How to buy preferred shares in Canada
If you've decided preferred shares belong in your portfolio, here's how to get started.
Individual preferred shares
Canadian preferred shares can be purchased through any brokerage account that provides access to the TSX. On the exchange, preferred shares are identified by ticker symbols that typically include ".PR" followed by a letter — so a company's first series of preferred shares might trade as XYZ.PR.A.
Before purchasing individual preferred shares, consider the type (rate-reset, perpetual, floating, retractable, or convertible), the issuer's credit quality, the current yield relative to alternatives, and the call date. You can find a list of preferred shares in Canada by searching TSX listings or using screening tools available through most brokerages.
Preferred shares can be held in registered accounts (TFSA, RRSP) or non-registered accounts.
Preferred share ETFs
For investors who prefer diversification without selecting individual preferred shares, exchange-traded funds (ETFs) that hold a basket of Canadian preferred shares are available on the TSX. A preferred share ETF provides exposure to many issuers and series in a single trade, reducing the concentration risk that comes with holding one or two individual preferred shares.
ETFs tend to have better liquidity than individual preferred share series, which can be an advantage if you want the flexibility to buy or sell without worrying about thin trading volumes.

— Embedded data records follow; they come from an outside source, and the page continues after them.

-- ==== Sys2Proof/Machine/Budget.lean ====
section
/-! DEFINITION. Activity budgets: charging, chunks, borrowing, period edges, and the BUD registers (R208 to R213, R220, R221). -/

namespace Sys2Proof.Machine

/-! ## Accessors -/

/-- An activity of a budget controller. -/
def Bud.act (b : Bud) (a : ActId) : BudAct := sget BudAct.reset b.acts a.toNat
/-- Replaces an activity. -/
def Bud.setAct (b : Bud) (a : ActId) (x : BudAct) : Bud := { b with acts := sput BudAct.reset b.acts a.toNat x }

/-- A counter of an activity block. -/
def budTal (s : State) (r : RegionId) (a : ActId) (off n : Nat) : State := tallyAdd s (budBase r + a.toNat * 0x40 + off) n
/-- A counter of the whole BUD. -/
def budAllTal (s : State) (r : RegionId) (off : Nat) : State := tallyAdd s (budBase r + off) 1

/-- The job budget of class c in a set of budget words (R160, R220). -/
def BudWords.jobs (w : BudWords) (c : Nat) : BitVec 16 :=
  let x := if c < 2 then w.joba else if c < 4 then w.jobb else w.jobc
  slice x (16 * (c % 2)) 16

/-- The classes of job budgets. -/
def jobTable (f : Nat → BitVec 16) : Sparse (BitVec 16) := (List.range 6).foldl (fun m c => sput 0 m c (f c)) []

/-! ## Overrun (R211) -/

/-- Overrun cycles of an activity in a cluster: counted, and the first of the period in the region reported. -/
def overrun (s : State) (gc : ClusterId) (a : ActId) (n : Nat) : State :=
  if n = 0 then s
  else
    let r := clusterRegion gc
    let s1 := schTal (budTal s r a 0x28 n) gc 0x230 n
    let x := (s1.bud r).act a
    if x.ovr then s1
    else
      let d : Word := BitVec.ofNat 32 (packLE [(9, a.toNat), (7, 0), (6, gc.toNat)])
      report (s1.setBud r ((s1.bud r).setAct a { x with ovr := true })) (srcRegion r 2) d

/-- One CLK_CORE cycle of a running task is charged (R209, R211). -/
def chargeCycle (s : State) (gc : ClusterId) (k : BitVec 3) : State :=
  let x := s.slice gc
  let y := x.score k
  match y.st, y.cur with
  | .running, some t =>
    let a := eAct t.raw
    let h := x.hold a
    let x1 := x.setScore k { y with cur := some { t with charged := t.charged + 1 } }
    let s1 := budTal (s.setSlice gc (if h.exh then x1 else x1.setHold a { h with held := h.held - 1 })) (clusterRegion gc) a 0x20 1
    if h.exh then overrun s1 gc a 1 else s1
  | _, _ => s

/-! ## Chunks (R209 to R211) -/

/-- The cores of a slice that run a task of an activity. -/
def coresRunning (x : Slice) (a : ActId) : List (BitVec 3) :=
  ((List.range 8).map (fun k => BitVec.ofNat 3 k)).filter (fun k =>
    (x.score k).st == .running && (match (x.score k).cur with | some t => eAct t.raw == a | none => false))

/-- What the BUD answers to a chunk request: the amount, or a refusal. -/
def budAnswer (s : State) (r : RegionId) (a : ActId) : Option Nat × State :=
  let b := s.bud r
  let x := b.act a
  if x.en = false then (some 4096, budAllTal s r 0x8100)
  else if x.left ≠ 0 then
    let n := min 4096 x.left.toNat
    (some n, budAllTal (s.setBud r (b.setAct a { x with left := x.left - BitVec.ofNat 32 n })) r 0x8100)
  else if x.borrow ∧ x.borrowed.toNat < bits x.cur.bmax.toNat 0 16 ∧ b.rsvEn ∧ b.rsvLeft ≠ 0 then
    let n := min 4096 b.rsvLeft.toNat
    let b1 := { b.setAct a { x with borrowed := x.borrowed + 1 } with rsvLeft := b.rsvLeft - BitVec.ofNat 32 n }
    (some n, budTal (budAllTal (s.setBud r b1) r 0x8100) r a 0x38 1)
  else
    let s1 := budAllTal (s.setBud r (b.setAct a { x with exh := true })) r 0x8108
    (none, if x.exh then s1 else budTal s1 r a 0x30 1)

/-- A slice asks for a chunk when its holding is below 4 096 and no request is out (R209). -/
def doChunkRequest (s : State) (gc : ClusterId) (a : ActId) : State :=
  let x := s.slice gc
  let h := x.hold a
  let r := clusterRegion gc
  if h.asked ∨ h.exh ∨ 4096 ≤ h.held ∨ coresRunning x a = [] then s
  else
    let (n, s1) := budAnswer s r a
    let b := s1.bud r
    let s2 := s1.setBud r { b with msgs := b.msgs ++ [{ gc := gc, act := a, amount := n, parity := (b.act a).parity }] }
    s2.setSlice gc ((s2.slice gc).setHold a { h with asked := true })

/-- PREEMPT with BUDGET = 1 for a running task of a pre-emptible class with room in the suspend set (R211). -/
def budgetPreempt (s : State) (gc : ClusterId) (k : BitVec 3) : State :=
  let x := s.slice gc
  let y := x.score k
  match y.cur with
  | none => s
  | some t =>
    if clsPreempt x t.cls ∧ y.susp.length < 8 ∧ y.next = none ∧ y.preempt = none then
      schTal (s.setSlice gc (x.setScore k { y with preempt := some (dispatchTval t false true) })) gc 0x208 1
    else s

/-- The refusal of a chunk at the slice: the activity is exhausted in the cluster (R211). -/
def exhaust (s : State) (gc : ClusterId) (a : ActId) : State :=
  let x := s.slice gc
  let h := x.hold a
  let deficit := if h.held < 0 then h.held.natAbs else 0
  let s1 := s.setSlice gc (x.setHold a { h with held := 0, exh := true, asked := false })
  overrun ((coresRunning x a).foldl (fun t k => budgetPreempt t gc k) s1) gc a deficit

/-- The first answer on its way to a slice for an activity. -/
def takeMsg (l : List ChunkMsg) (gc : ClusterId) (a : ActId) : Option (ChunkMsg × List ChunkMsg) :=
  match l with
  | [] => none
  | m :: rest =>
    if m.gc = gc ∧ m.act = a then some (m, rest)
    else (takeMsg rest gc a).map (fun p => (p.1, m :: p.2))

/-- A chunk answer reaches its slice; one of the previous period is discarded (R209, R211, R212). -/
def doChunkAnswer (s : State) (gc : ClusterId) (a : ActId) : State :=
  let r := clusterRegion gc
  let b := s.bud r
  match takeMsg b.msgs gc a with
  | none => s
  | some (m, rest) =>
    let s1 := s.setBud r { b with msgs := rest }
    let x := s1.slice gc
    let h := x.hold a
    if m.parity ≠ (b.act a).parity then s1.setSlice gc (x.setHold a { h with asked := false })
    else
      match m.amount with
      | some n => s1.setSlice gc (x.setHold a { h with held := h.held + n, asked := false, parity := m.parity })
      | none => if (b.act a).en then exhaust s1 gc a else s1.setSlice gc (x.setHold a { h with asked := false })

/-! ## Job budgets (R160, R210) -/

/-- What an engine's budget check finds. -/
inductive JobBudget where
  | taken
  | borrow
  | exhausted
  deriving DecidableEq, Repr

/-- The check of class c (order 8 of R153): a job is taken, a borrow must be asked for, or the budget is spent. -/
def jobCheck (s : State) (r : RegionId) (a : ActId) (c : Nat) : JobBudget × State :=
  let b := s.bud r
  let x := b.act a
  let left := sget 0 x.jobsLeft c
  if x.en = false ∨ x.cur.jobs c = 0xFFFF then (.taken, s)
  else if left ≠ 0 then (.taken, s.setBud r (b.setAct a { x with jobsLeft := sput 0 x.jobsLeft c (left - 1) }))
  else (if x.borrow then .borrow else .exhausted, s)

/-- The answer to a job borrow (R210): true when a job was taken from the reserve. -/
def jobBorrow (s : State) (r : RegionId) (a : ActId) (c : Nat) : Bool × State :=
  let b := s.bud r
  let x := b.act a
  let n := sget 0 x.jobsBorrowed c
  let rsv := sget 0 b.rsvJobs c
  if x.borrow ∧ n.toNat < bits x.cur.bmax.toNat 16 16 ∧ b.rsvEn ∧ rsv ≠ 0 then
    let b1 := b.setAct a { x with jobsBorrowed := sput 0 x.jobsBorrowed c (n + 1) }
    (true, budTal (s.setBud r { b1 with rsvJobs := sput 0 b.rsvJobs c (rsv - 1) }) r a 0x38 1)
  else (false, s)

/-! ## Period edges (R208, R212) -/

/-- The clusters of a region. -/
def regionClusters (r : RegionId) : List ClusterId := (List.range 4).map (fun c => clusterOf r (BitVec.ofNat 2 c))

/-- Discards the holdings and exhaustion of an activity in the slices of a region. -/
def clearHolds (s : State) (r : RegionId) (a : ActId) (par : Bool) : State :=
  (regionClusters r).foldl (fun t gc =>
    let x := t.slice gc
    t.setSlice gc (x.setHold a { x.hold a with held := 0, exh := false, parity := par })) s

/-- Steps 1 to 3 of R212. -/
def budEdge (s : State) (r : RegionId) (a : ActId) : State :=
  let b := s.bud r
  let x := b.act a
  let w := x.staged.getD x.cur
  let x1 := { x with cur := w, staged := none, left := w.cyc, jobsLeft := jobTable w.jobs, jobsBorrowed := [], borrowed := 0,
                     exh := false, ovr := false, parity := !x.parity }
  clearHolds (s.setBud r (b.setAct a x1)) r a x1.parity

/-- The reserve refills (R212). -/
def reserveFill (s : State) (r : RegionId) : State :=
  let b := s.bud r
  let w : BudWords := { cyc := b.rsvCyc, joba := b.rsvJobA, jobb := b.rsvJobB, jobc := b.rsvJobC, bmax := 0 }
  s.setBud r { b with rsvLeft := b.rsvCyc, rsvJobs := jobTable w.jobs }

/-- An activity's period edge at a slot pulse (R208, R212). -/
def doBudgetEdge (s : State) (r : RegionId) (a : ActId) : State :=
  let x := (s.bud r).act a
  if x.en ∧ periodNow s x.num.toNat x.mult.toNat = true then budEdge s r a else s

/-- A reserve period's edge. -/
def doReserveEdge (s : State) (r : RegionId) : State :=
  let b := s.bud r
  if b.rsvEn ∧ periodNow s b.rsvNum.toNat b.rsvMult.toNat = true then reserveFill s r else s

/-- A DRAM budget (R213, R221). -/
def State.dbud (s : State) (a : ActId) : DBud := sget DBud.reset s.edc.dbud a.toNat
/-- Replaces a DRAM budget. -/
def State.setDbud (s : State) (a : ActId) (d : DBud) : State :=
  { s with edc := { s.edc with dbud := sput DBud.reset s.edc.dbud a.toNat d } }

/-- A DRAM budget's period begins: the staged limit applies, the count starts from 0 (R213, R221). -/
def dbudEdge (s : State) (a : ActId) : State :=
  let d := s.dbud a
  s.setDbud a { d with lim := d.staged.getD d.lim, staged := none, units := 0 }

/-- A DRAM budget's edge at a slot pulse. -/
def doDramEdge (s : State) (a : ActId) : State :=
  let d := s.dbud a
  if d.en ∧ periodNow s d.num.toNat d.mult.toNat = true then dbudEdge s a else s

/-! ## Registers of an activity (R208, R212, R220) -/

/-- BUD_ACTn_CFG written: while EN = 1 NUM, MULT and BORROW may not change; EN rising is an edge, EN falling releases exhaustion. -/
def budCfgWrite (s : State) (r : RegionId) (a : ActId) (v : Word) : Outc × State :=
  let b := s.bud r
  let x := b.act a
  let bw := v.getLsbD 9
  if x.en ∧ (slice v 1 3 ≠ x.num ∨ slice v 4 5 ≠ x.mult ∨ bw ≠ x.borrow) then (.notPermitted, s)
  else
    let (n, m) := periodWrite x.num x.mult (slice v 1 3) (slice v 4 5)
    let s1 := s.setBud r (b.setAct a { x with en := v.getLsbD 0, num := n, mult := m, borrow := bw })
    if v.getLsbD 0 ∧ x.en = false then (.ok, budEdge s1 r a)
    else if v.getLsbD 0 = false then
      (.ok, (regionClusters r).foldl (fun t gc =>
        let y := t.slice gc
        t.setSlice gc (y.setHold a { y.hold a with exh := false })) s1)
    else (.ok, s1)

/-- A budget word replaced in a set. -/
def BudWords.set (w : BudWords) (i : BudWord) (v : Word) : BudWords :=
  match i with
  | .cyc => { w with cyc := v }
  | .joba => { w with joba := v }
  | .jobb => { w with jobb := v }
  | .jobc => { w with jobc := v }
  | .bmax => { w with bmax := v }

/-- A budget word. -/
def BudWords.word (w : BudWords) : BudWord → Word
  | .cyc => w.cyc
  | .joba => w.joba
  | .jobb => w.jobb
  | .jobc => w.jobc
  | .bmax => w.bmax

/-- A write of a budget word: staged while EN = 1, at once while EN = 0 (R220). -/
def budWordWrite (s : State) (r : RegionId) (a : ActId) (i : BudWord) (v : Word) : State :=
  let b := s.bud r
  let x := b.act a
  let w := (x.staged.getD x.cur).set i v
  s.setBud r (b.setAct a (if x.en then { x with staged := some w } else { x with cur := w }))

/-- The register offset of a budget word. -/
def budWordOff : BudWord → Nat
  | .cyc => 0x04
  | .joba => 0x08
  | .jobb => 0x0C
  | .jobc => 0x10
  | .bmax => 0x14

/-- The budget word at an offset. -/
def budWordAt (o : Nat) : Option BudWord :=
  [BudWord.cyc, .joba, .jobb, .jobc, .bmax].find? (fun i => budWordOff i == o)

/-- BUD_RSVCFG written; EN rising fills the reserve (R212). -/
def rsvCfgWrite (s : State) (r : RegionId) (v : Word) : State :=
  let b := s.bud r
  let (n, m) := periodWrite b.rsvNum b.rsvMult (slice v 1 3) (slice v 4 5)
  let s1 := s.setBud r { b with rsvEn := v.getLsbD 0, rsvNum := n, rsvMult := m }
  if v.getLsbD 0 ∧ b.rsvEn = false then reserveFill s1 r else s1

/-- EDC_DBUDn_CFG written; the period rules of R208, with the edge at EN rising (R213; log 14). -/
def dbudCfgWrite (s : State) (a : ActId) (v : Word) : State :=
  let d := s.dbud a
  let (n, m) := periodWrite d.num d.mult (slice v 1 3) (slice v 4 5)
  let s1 := s.setDbud a { d with en := v.getLsbD 0, num := n, mult := m }
  if v.getLsbD 0 ∧ d.en = false then dbudEdge s1 a else s1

Who should consider preferred shares
Preferred shares tend to suit a specific investor profile. They may be worth considering if you're:
Income-focused: you want predictable cash flow and are less concerned with capital growth
Seeking lower volatility: you want equity market exposure with smaller price swings than common stocks
Diversifying your portfolio: you're looking to add an asset class with different risk characteristics than bonds or common shares
Tax-conscious: you invest in a non-registered account and may benefit from the dividend tax credit relative to bond interest (though it’s important to note that you lose that benefit if your holdings are in a tax-advantaged account)
On the other hand, preferred shares may be less suitable if you're primarily seeking capital growth, have a short investment horizon, or are uncomfortable with interest rate risk.
Understanding where preferred shares fit — and where they don't — is the first step toward deciding whether they deserve a place in your portfolio.